Recorded information:
-- ==== Sys2Proof/Machine/Homes.lean ====
section
/-!
DEFINITION. Homes: the reserve, Charon's counts, collapses and exchanges as an access meets them, and the writes that do not come
from a program: from outside the compute dies, and of the device itself (R61, R64, R67, R69 to R74, R109, R128).
-/

namespace Sys2Proof.Machine

/-! ### The hardware reserve (R67) -/

/-- Address of a frame of a die's reserve; the four dies' shares lie one after the other (log 26). -/
def reservePa (die n : Nat) : Nat := Config.reserveBase + die * 2 ^ 32 + n * 65536

/-- The lowest free frame of a die's reserve. -/
def State.freeReserve (s : State) (die : Nat) : Option Nat :=
  let used := (s.reserveUsed.filter fun (x : Nat × Nat) => x.1 == die).map (·.2)
  ((List.range (used.length + 1)).find? fun n => !used.contains n).filter (· < Config.reserveFramesPerDie)

/-- Take a frame of a die's reserve; it reads as zero to its new owner (R48). -/
def State.takeReserve (s : State) (die : Nat) : Option Nat × State :=
  match s.freeReserve die with
  | some n =>
    let pa := reservePa die n
    (some pa, { s.zeroPhys pa 65536 with reserveUsed := s.reserveUsed ++ [(die, n)] })
  | none => (none, s)

/-- Give a frame back. -/
def State.giveReserve (s : State) (pa : Nat) : State :=
  let off := pa - Config.reserveBase
  { s with reserveUsed := drop (fun (x : Nat × Nat) => x == (off / 2 ^ 32, off % 2 ^ 32 / 65536)) s.reserveUsed }

/-! ### Counts (R69) -/

/-- One more access of a die. -/
def countUp (l : List Nat) (die : Nat) : List Nat := modAt l die fun n => min 0xFFFF (n + 1)

/-- Count an access of a die that arrives at a part's home or replica slice. -/
def State.countAccess (s : State) (part die : Nat) (write : Bool) : State :=
  s.modPart part fun p =>
    if write then { p with writes := countUp p.writes die, wrote := true } else { p with reads := countUp p.reads die }

/-- Count a write of an attempt into its overlay: no write for the rules of R70 (R131). -/
def State.countOverlay (s : State) (part die : Nat) : State := s.modPart part fun p => { p with writes := countUp p.writes die }

/-- Count an access of the host or of a peer. -/
def State.countExt (s : State) (part : Nat) (write : Bool) : State :=
  s.modPart part fun p =>
    if write then { p with extWrites := min 0xFFFF (p.extWrites + 1), wrote := true }
    else { p with extReads := min 0xFFFF (p.extReads + 1) }

/-- Note the time of a write in the part's unit, for the quiet time of R70. -/
def State.noteWrite (s : State) (part : Nat) : State :=
  if s.largeUnit (unitOfPart part) then s.modUnit (unitOfPart part) fun u => { u with lastWrite := s.clock } else s

/-- Reads plus writes of a die. -/
def Part.count (p : Part) (die : Nat) : Nat := p.reads[die]?.getD 0 + p.writes[die]?.getD 0

/-- Every access of every die in the epoch. -/
def Part.total (p : Part) : Nat := p.reads.foldl (· + ·) 0 + p.writes.foldl (· + ·) 0

/-- Does a die hold a usable copy? While the part collapses, only until the die has acknowledged (R73). -/
def Part.usable (p : Part) (die : Nat) : Bool :=
  (p.copies.any fun (x : Nat × Nat) => x.1 == die) && (p.st == .readDup || p.awaited.contains die)

/-! ### Requests to the caches (R80, R128) -/

/-- Is the line of an address pending at a die that holds reads of it (R128 step 4)? -/
def State.readHeld (s : State) (own : Option Nat) (pa : Nat) : Bool :=
  s.overlays.any fun o => o.pending && !o.discarded && own != some o.lid && o.part == partOf pa &&
    o.lines.contains (pa % 65536 / 128) && match s.launch? o.lid with
      | some l => l.prepared.contains (s.homeDie (partOf pa)) && !l.released.contains (s.homeDie (partOf pa))
      | none => false

/-- Are an entry's lines pending at the slices of their part's home die: its commit is under way, and that die has not had the release
(R128 steps 2 and 6)? -/
def State.pendingAt (s : State) (o : Overlay) : Bool :=
  o.pending && match s.launch? o.lid with
    | some l => !l.released.contains (s.homeDie o.part)
    | none => true

/-- Is the line in the masks of a commit under way (R128 step 2)? -/
def State.linePending (s : State) (pa : Nat) : Bool :=
  s.overlays.any fun o => s.pendingAt o && !o.discarded && o.part == partOf pa && o.lines.contains (pa % 65536 / 128)

/-- The request an access makes of the caches. The view is the attempt's own for a line of its mask, or one it writes (R80). -/
def State.cacheReq (s : State) (core : CoreId) (ctx : Nat) (own : Option Nat) (pa cls : Nat) (write : Bool) : CacheReq :=
  let view := match own with
    | none => 0
    | some lid =>
      match s.launch? lid with
      | none => 0
      | some l =>
        if write || (match s.ownEntry? lid pa with
          | some o => o.lines.contains (pa % 65536 / 128)
          | none => false) then l.version else 0
  let local_ := paClass pa == 0
  let p := s.part (partOf pa)
  { core := core, line := lineOf pa, view := view, ctx := ctx, home := if local_ then s.homeDie (partOf pa) else core.die,
    copy := local_ && view == 0 && p.usable core.die, host := !local_, cls := cls }

/-! ### Collapse (R70, R73, R74) -/

/-- The parts that share one set of copies with a part: its merged unit, or the part alone (R70). -/
def State.fellows (s : State) (part : Nat) : List Nat :=
  if s.mergedPart part then (List.range 32).map (part / 32 * 32 + ·) else [part]

/-- A READ-DUP part turns COLLAPSING: each copy-holding die has to drop its lines. -/
def State.startCollapse (s : State) (part : Nat) : State :=
  if (s.part part).st == .readDup then
    s.modPart part fun p =>
      { p with st := .collapsing, awaited := (p.copies ++ p.filling).map (·.1), requested := false }
  else s.modPart part fun p => { p with requested := false }

/-- Split the unit of a part, when it is merged. -/
def State.splitUnit (s : State) (part : Nat) : State :=
  if s.mergedPart part then s.modUnit (unitOfPart part) fun u => { u with split := true, lastWrite := s.clock } else s

/-- Parts whose copies are withdrawn collapse one by one, their merged unit split first (R70, R74). -/
def State.withdraw (s : State) (ps : List Nat) : State := ps.foldl (fun s p =>
  if (s.part p).st == .readDup then (s.splitUnit p).startCollapse p else s) s

/-- Every acknowledgement is there: the part is SINGLE on the same home and its copies' frames are free. -/
def State.endCollapse (s : State) (part : Nat) : State :=
  let p := s.part part
  let s := (p.copies ++ p.filling).foldl (fun s (_, f) => s.giveReserve f) s
  s.modPart part fun p => { p with st := .single, copies := [], filling := [], awaited := [], requested := false }

/-- A whole collapse at once, for an access that is one step of its own. -/
def State.collapseNow (s : State) (part : Nat) : State :=
  let p := s.part part
  if p.st == .readDup || p.st == .collapsing then
    let dies := (p.copies ++ p.filling).map (·.1)
    ((s.splitUnit part).dropLines (fun d => dies.contains d) (lineInPart part)).endCollapse part
  else s

/-- What a write or home operation of a die meets at a part: none when it may be performed, otherwise the state in which it
waits, with the write-protection fault of R74 on its way (R71, R74). -/
def State.writeGate (s : State) (part die : Nat) : Option State :=
  let p := s.part part
  match p.st with
  | .single => none
  | .readDup =>
    if die == s.homeDie part then some ((s.splitUnit part).startCollapse part)
    else some (s.modPart part fun p => { p with requested := true })
  | .migrating => some s
  | .collapsing => some s

/-! ### An exchange, and what an access of one step meets (R71, R73, R74) -/

/-- A part and its partner swap homes, their lines dropped everywhere. -/
def State.swapHomes (s : State) (part : Nat) : State :=
  let p := s.part part
  match p.partner with
  | none => s
  | some q =>
    let hq := (s.part q).home
    let s := s.dropLines (fun _ => true) fun line => lineInPart part line || lineInPart q line
    (s.modPart part fun x => { x with home := hq, st := .single, partner := none }).modPart q fun x =>
      { x with home := p.home, st := .single, partner := none }

/-- The exchanges of a part's unit up to its own, in ascending part order. -/
def State.exchangeNow (s : State) (part : Nat) : State :=
  let upTo (p : Nat) : List Nat := (s.fellows p).filter (· ≤ p)
  let q := match (s.part part).partner with
    | some q => upTo q
    | none => []
  (upTo part ++ q).foldl (fun s p => s.swapHomes p) s

/-- A part that is about to be written by an access of one step: its exchange or its collapse comes to its end first. -/
def State.settlePart (s : State) (part : Nat) : State :=
  if (s.part part).st == .migrating then s.exchangeNow part else s.collapseNow part

/-- The invalidations of R64 for a write to a line by a die, all at once: half after half, until no other die shares the line. -/
def invalNow (sl : SliceId) (line die : Nat) : (fuel : Nat) → State → State
  | 0, s => s
  | fuel + 1, s =>
    if (s.otherSharers sl line die).isEmpty then s
    else
      let s := s.startInval sl line die
      match s.regionInvals.find? fun v => v.at_ == sl && covers v.base v.size line with
      | none => s
      | some v => invalNow sl line die fuel ((s.dropRange sl v.half v.halfSize fun d => v.awaited.contains d).endInval v)

/-! ### Writes of the device itself (R137, R184, R339, R393, R395, R25, R37) -/

/-- The I/O die as a requester: it has no slice, no L1 and no copy (R1). -/
def ioDie : CoreId := ⟨Config.numDies, 0⟩

/-- An operation of the device itself at a local line's home slice, in one step: the line's copies go (R61, R64). -/
def State.lineNow (s : State) (core : CoreId) (ctx pa : Nat) (fill : Bool) : State :=
  let q := s.cacheReq core ctx none pa 0 true
  match (invalNow (sliceAt q.home q.line).1 q.line core.die 10 s).homeAccess q true fill with
  | .done _ s => s
  | .wait s => s

/-- A write of the device itself stands before these local bytes, as one step of its own: their parts are SINGLE at their homes
(R71, R74), no copy of their lines is left (R61, R64), and a write of a core's die is counted (R69, log 62). -/
def State.ownWrite (s : State) (core : CoreId) (ctx : Nat) (pas : List Nat) : State :=
  let parts := dedup (pas.map partOf)
  let s := parts.foldl (fun s p => s.settlePart p) s
  let s := (dedup (pas.map fun pa => lineOf pa * 128)).foldl (fun s pa => s.lineNow core ctx pa true) s
  parts.foldl (fun s p => (if core.die < Config.numDies then s.countAccess p core.die true else s).noteWrite p) s

/-- The device's own write of bytes, for a core, or on the I/O die. Those outside local memory have their home elsewhere. -/
def State.deviceWrite (s : State) (core : CoreId) (ctx pa : Nat) (bytes : List Byte) : State :=
  let s := if paClass pa == 0 then s.ownWrite core ctx ((List.range bytes.length).map (pa + ·)) else s
  s.writePhys none ctx pa bytes

/-- The device's own write of an 8-byte word. -/
def State.deviceWord (s : State) (core : CoreId) (ctx pa : Nat) (v : W64) : State := s.deviceWrite core ctx pa (natBytes 8 v.toNat)

/-- All of a part is about to be written by the device itself. -/
def State.clearPart (s : State) (part : Nat) : State :=
  ((s.noteCode (lineInPart part)).settlePart part).dropLines (fun _ => true) (lineInPart part) |>.noteWrite part

/-- The device zeroes a frame (R25, R28, R447). -/
def State.zeroFrame (s : State) (pa : Nat) : State := (s.clearPart (partOf pa)).zeroPhys pa 65536

/-! ### Writes that wait (R69, R74, R109, R137, R184) -/

/-- A write from outside the compute dies is about to be performed at local bytes: their parts collapse first (R69, R74), and every
copy of their lines is recalled (R61, R64); with C = 0 none is filled (R62). The second answer is false where it has to wait. -/
def State.outsideWrite (s : State) (ctx : Nat) (pas : List Nat) (fill : Bool) : State × Bool :=
  let parts := dedup (pas.map partOf)
  match parts.findSome? fun p => s.writeGate p (s.homeDie p) with
  | some s => (s, false)
  | none =>
    let takeBack (acc : State × Bool) (pa : Nat) : State × Bool :=
      match acc.1.homeAccess (acc.1.cacheReq ioDie ctx none pa 0 true) true fill with
      | .done _ s => (s, acc.2)
      | .wait s => (s, false)
    match (dedup (pas.map fun pa => lineOf pa * 128)).foldl takeBack (s, true) with
    | (s, true) => (parts.foldl (fun s p => s.noteWrite p) s, true)
    | r => r

/-- The same for a write of the host or of a peer, which is counted (R69). -/
def State.hostWrite (s : State) (ctx : Nat) (pas : List Nat) : State × Bool :=
  match s.outsideWrite ctx pas true with
  | (s, true) => ((dedup (pas.map partOf)).foldl (fun s p => s.countExt p true) s, true)
  | r => r

end Sys2Proof.Machine
end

Exercise brief: Among the records above, a stretch begins at the line containing "p with extWrites" and ends at the line containing "def State.readHeld (s". Restate that stretch word for word, and nothing else.

Result for this task:
    if write then { p with extWrites := min 0xFFFF (p.extWrites + 1), wrote := true }
    else { p with extReads := min 0xFFFF (p.extReads + 1) }

/-- Note the time of a write in the part's unit, for the quiet time of R70. -/
def State.noteWrite (s : State) (part : Nat) : State :=
  if s.largeUnit (unitOfPart part) then s.modUnit (unitOfPart part) fun u => { u with lastWrite := s.clock } else s

/-- Reads plus writes of a die. -/
def Part.count (p : Part) (die : Nat) : Nat := p.reads[die]?.getD 0 + p.writes[die]?.getD 0

/-- Every access of every die in the epoch. -/
def Part.total (p : Part) : Nat := p.reads.foldl (· + ·) 0 + p.writes.foldl (· + ·) 0

/-- Does a die hold a usable copy? While the part collapses, only until the die has acknowledged (R73). -/
def Part.usable (p : Part) (die : Nat) : Bool :=
  (p.copies.any fun (x : Nat × Nat) => x.1 == die) && (p.st == .readDup || p.awaited.contains die)

/-! ### Requests to the caches (R80, R128) -/

/-- Is the line of an address pending at a die that holds reads of it (R128 step 4)? -/
def State.readHeld (s : State) (own : Option Nat) (pa : Nat) : Bool :=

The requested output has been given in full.